Dopo la positiva accoglienza alla 67° edizione del Festival di Cannes, culminata con il premio nella sezione Un Certain Regard, la metafora sulla diversità e l’emarginazione del regista ungherese Kornél Mundruczó arriva nelle sale italiane in punta di piedi ma forte di una metafora ideologica e di un messaggio sociale carico di contenuti.
Strutturato come una fiaba moderna e caratterizzato da una struttura narrativa che mescola la fiaba al dramma fino ad arrivare alle venature horror, White God è l’ultimo grido di protesta cinematografico nei confronti dell’intolleranza contro la diversità. Attraverso una prospettiva simbolica, il regista ungherese pone i cani abbandonati come metafora sociale di una classe meno privilegiata e meno fortunata. Dopo il suo abbandono Hagen, il cane protagonista del film, scoprirà a sue spese cosa significa passare da una situazione agiata ed amata a essere reietto della società.
Immagine bruttale e tagliente dell’insofferenza bigotta delle classi privilegiate, White God, è un intrigante grido di opposizione alla stupidità e cattiveria dell’essere umano, alla sua presunzione di essere migliore degli altri soprattutto se deboli, emarginati o poveri.

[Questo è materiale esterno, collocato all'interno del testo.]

-- ==== Sys2Proof/Safety.lean ====
section
/-! DEFINITION. What counts as a safe run: the results that are no fault, the invariants the rules of the block rest on
(spec/10_state.md R23, R32; spec/44_init.md R158; spec/45_block_io.md R170 to R172), and the schedules that statements
about several steps name. -/

namespace Sys2Proof.Machine

/-- A result that is no fault. -/
def NoFault (r : Result) : Prop := ∀ f, r ≠ .fault f

/-! ## Schedules -/

/-- The next `k` moves are the foreground's (R60: one of the interleavings). -/
def State.letForeground (k : Nat) (s : State) : State :=
  { s with agenda := List.replicate k .foreground ++ s.agenda }

/-- The card answers the next exchanges with these bytes (R7). -/
def State.letAnswer (bytes : List Byte) (s : State) : State := { s with card := bytes ++ s.card }

/-- The host presents a request and names its buffer, then the next `k` moves are the foreground's. -/
def State.letRequest (buffer : Nat) (w : RequestWord) (k : Nat) (s : State) : State :=
  { s with agenda := .request buffer w :: (List.replicate k .foreground ++ s.agenda) }

/-- `k` steps of the machine, stopping at the first fault or refusal. -/
def runFor : Nat → State → Result
  | 0, s => .next s
  | k + 1, s =>
    match step s with
    | .next t => runFor k t
    | .fault f => .fault f
    | .refused r => .refused r

/-- The exchanges that send these bytes and receive those, newest first as the trace lists them (R12). -/
def exchangesOf (sent received : List Byte) : List BusEvent :=
  (List.zipWith BusEvent.exchange sent received).reverse

/-- `SEQ` of an operation just accepted (R27), its locals fresh. -/
def Seq.accepted (op : HostOp) (micro : Micro) (q : Seq) : Seq :=
  { q with
    busy := true, op := op, site := .main, micro := micro, addr := 0#Config.argWidth, owed := 0, moved := 0, res := .error,
    value := none }

/-- The sequencer stands at `micro` with an operation running. -/
def State.standsAt (micro : Micro) (s : State) : Prop := s.seq.busy = true ∧ s.seq.micro = micro

/-- The drive is Ready (R227): `SEQ` Idle and `STAT.NotInitialized = 0`. -/
def State.driveReady (s : State) : Prop := s.seq.busy = false ∧ s.stat.notInitialized = false

/-- One exchange answered by `b` and its count in `N`, and the byte in `RESP`: what a response byte that ends `SENDCMD`
leaves (R26, R113). -/
def State.responded (b : Byte) (s : State) : State :=
  { s.exchange 0xFF#8 b with n := s.n - 1#8, resp := b }

/-- The foreground's next move ends `SENDCMD` without a valid response: the tenth invalid byte of its poll (R113), or the
`0xFF` that stands for the response of a failed `SELECT` (R112). `u` is what the exchange leaves, with `RESP` written. -/
def State.endsInvalid (pfx : Bool) (s u : State) : Prop :=
  s.nextEvent = .foreground ∧
    (s.standsAt (.response pfx) ∧ s.n = 1#8 ∧ s.reply.getLsbD 7 = true ∧ u = s.popEvent.responded s.reply ∨
      s.standsAt (.deselectDummy (.selectFailed (.command pfx))) ∧
        u = { s.popEvent.exchange 0xFF#8 s.reply with resp := 0xFF#8 })

/-! ## Places of the pseudocode -/

/-- `SEQ.op = INITIALIZE`. -/
def HostOp.isInitialize : HostOp → Bool
  | .initializeDrive _ => true
  | _ => false

/-- `SEQ.op = READ`. -/
def HostOp.isRead : HostOp → Bool
  | .read _ _ _ _ => true
  | _ => false

/-- `SEQ.op = WRITE`. -/
def HostOp.isWrite : HostOp → Bool
  | .write _ _ _ _ => true
  | _ => false

/-- The places at which the card is not selected although the operation runs: the power-up exchanges (R150), the dummy
exchange of a `DESELECT` (R105), and what follows the closing `DESELECT` of `INITIALIZE` (R158). -/
def Micro.released : Micro → Bool
  | .clockSlow | .powerUp _ | .deselectDummy _ => true
  | .markReady | .clockFast | .powerOff | .markFailed | .reportStatus => true
  | _ => false

/-- The closing `DESELECT` (R108). -/
def Micro.exiting : Micro → Bool
  | .deselectLatch .exit | .deselectDummy .exit => true
  | _ => false

/-- The places only `INITIALIZE` has before its commit (R151, R158, R159). -/
def Micro.negotiating : Micro → Bool
  | .armNegotiation | .pollTest | .pollExit | .commit => true
  | _ => false

/-- The places of `SENDCMD`, and of a `DESELECT` (R105, R110). -/
def Micro.inCommand : Micro → Bool
  | .issue | .deselectLatch _ | .deselectDummy _ | .selectLatch _ | .selectDummy _ => true
  | .frame _ _ | .stuff | .response _ => true
  | .readyArm (.select _) | .readyPoll (.select _) | .readyTest (.select _) => true
  | _ => false

/-- The places of `SENDBLOCK` (R141). -/
def Micro.inBlockOut : Micro → Bool
  | .readyArm (.block _) | .readyPoll (.block _) | .readyTest (.block _) => true
  | .token _ | .payloadOut _ _ | .crcOut _ _ | .dataResponse _ => true
  | _ => false

/-- The places of `SENDBLOCK(none, 0xFD)` before its token is sent (R172). -/
def Micro.stopping : Micro → Bool
  | .readyArm (.block .stopTran) | .readyPoll (.block .stopTran) | .readyTest (.block .stopTran) => true
  | .token .stopTran => true
  | _ => false

/-! ## Invariants -/

/-- The host buffers are in their canonical form. -/
def BufferCanonical (s : State) : Prop := Memory.wf s.buffers = true

/-- `CT`, and the private `ty` that will be committed to it, hold one of the five legal values (R23, R32 item 1). -/
def CardTypeLegal (s : State) : Prop := legalCardType s.ct = true ∧ legalCardType s.seq.ty = true

/-- `CS = deasserted` whenever `SEQ` is Idle (R32 item 3), and at the places where the pseudocode relies on it. -/
def CardReleased (s : State) : Prop :=
  s.seq.busy = false ∨ s.seq.micro.released = true → s.cs = .deasserted

/-- `STAT.NotInitialized = 0` implies `CT != 0x00` whenever `SEQ` is Idle (R32 item 4), with what holds inside
`INITIALIZE` around the commit (R158). -/
structure ReadyHasType (s : State) : Prop where
  committed : s.seq.busy = true → s.seq.op.isInitialize = true → s.seq.micro.exiting = true → s.ct = s.seq.ty
  marking : s.seq.busy = true → s.seq.micro = .markReady → s.ct ≠ Config.ctNone
  negotiating : s.seq.busy = true → s.seq.micro.negotiating = true → s.seq.op.isInitialize = true
  ready : s.stat.notInitialized = false →
    s.ct ≠ Config.ctNone ∨
      s.seq.busy = true ∧
        (s.seq.op.isInitialize = true ∧ s.seq.micro.exiting = true ∨ s.seq.micro = .powerOff ∨
          s.seq.micro = .markFailed)

/-- `ty` and `SEQ.phase` agree: `ty` is the type of `Done(ty)`, one of the four card types, and `0x00` in `Failed` (R158);
SD-v1 or MMC is chosen before their poll and kept until `CMD16` (R155 to R157, R160); and the places of R150 and R151
belong to state `Reset`. -/
structure PhaseCoherent (s : State) : Prop where
  done : ∀ ty, s.seq.phase = .done ty → s.seq.ty = ty ∧ legalCardType ty = true ∧ ty ≠ Config.ctNone
  failed : s.seq.phase = .failed → s.seq.ty = Config.ctNone
  blockLength : s.seq.phase = .blockLengthSet → s.seq.ty = Config.ctSd1 ∨ s.seq.ty = Config.ctMmc
  polling : s.seq.phase = .v1MmcNegotiate →
    s.seq.site = .poll ∨ s.seq.micro = .pollTest ∨ s.seq.micro = .pollExit →
      s.seq.ty = Config.ctSd1 ∨ s.seq.ty = Config.ctMmc
  poweringUp : s.seq.busy = true → s.seq.micro = .clockSlow ∨ (∃ left, s.seq.micro = .powerUp left) →
    s.seq.phase = .reset
  arming : s.seq.busy = true → s.seq.micro = .armNegotiation → s.seq.phase = .reset

/-- The sectors moved and owed stay within the contract's 128 (R8 `COUNT_MAX`, R170, R172), and the byte counts of the
blocks within their lengths (R142): what keeps every access inside the host buffer. -/
structure TransferBounded (s : State) : Prop where
  stopRead : s.seq.busy = true → s.seq.op.isRead = true → s.seq.site = .stop → s.seq.micro.inCommand = true
  blockOut : s.seq.busy = true → s.seq.micro.inBlockOut = true → s.seq.op.isWrite = true
  owes : s.seq.busy = true → s.seq.op.isRead = true ∨ s.seq.op.isWrite = true →
    s.seq.op.isRead = true ∧ s.seq.site = .stop ∨ s.seq.micro.exiting = true ∨ s.seq.micro.stopping = true ∨
      1 ≤ s.seq.owed ∧ s.seq.moved + s.seq.owed ≤ Config.countMax
  payloadIn : ∀ i, s.seq.busy = true → s.seq.micro = .payloadIn i → i < s.seq.op.blockLen
  payloadOut : ∀ t i, s.seq.busy = true → s.seq.micro = .payloadOut t i → i < Config.sectorSize
  rawIn : ∀ i, s.seq.busy = true → s.seq.micro = .rawIn i → i < s.rawLen

/-- A command about to be sent is one of the sixteen (R87, R88). -/
def DescriptorEmitted (s : State) : Prop :=
  s.seq.busy = true → s.seq.micro = .issue → ∃ i, decode (.frame s.app (frameOf s.idx s.arg)) = .ok i

end Sys2Proof.Machine
end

Un film che fin dal titolo, Dio Bianco, guarda alla simbologia per rappresentare e denunciare ogni tipo di stupido preconcetto mentale. Non tutti avranno la capacità di capire o approfondire le tematiche di un’opera fin troppo ambiziosa e di non facile digeribilità ne collocazione. Vittima dei suoi continui cambi di rotta White God si compiace troppo della sua struttura metaforica infischiandosene completamente, e fin troppo ambiziosamente, di smarrire le attenzioni dello spettatore occasionale. Un errore per un certo verso paradossale per un’opera che guarda all’emarginazione.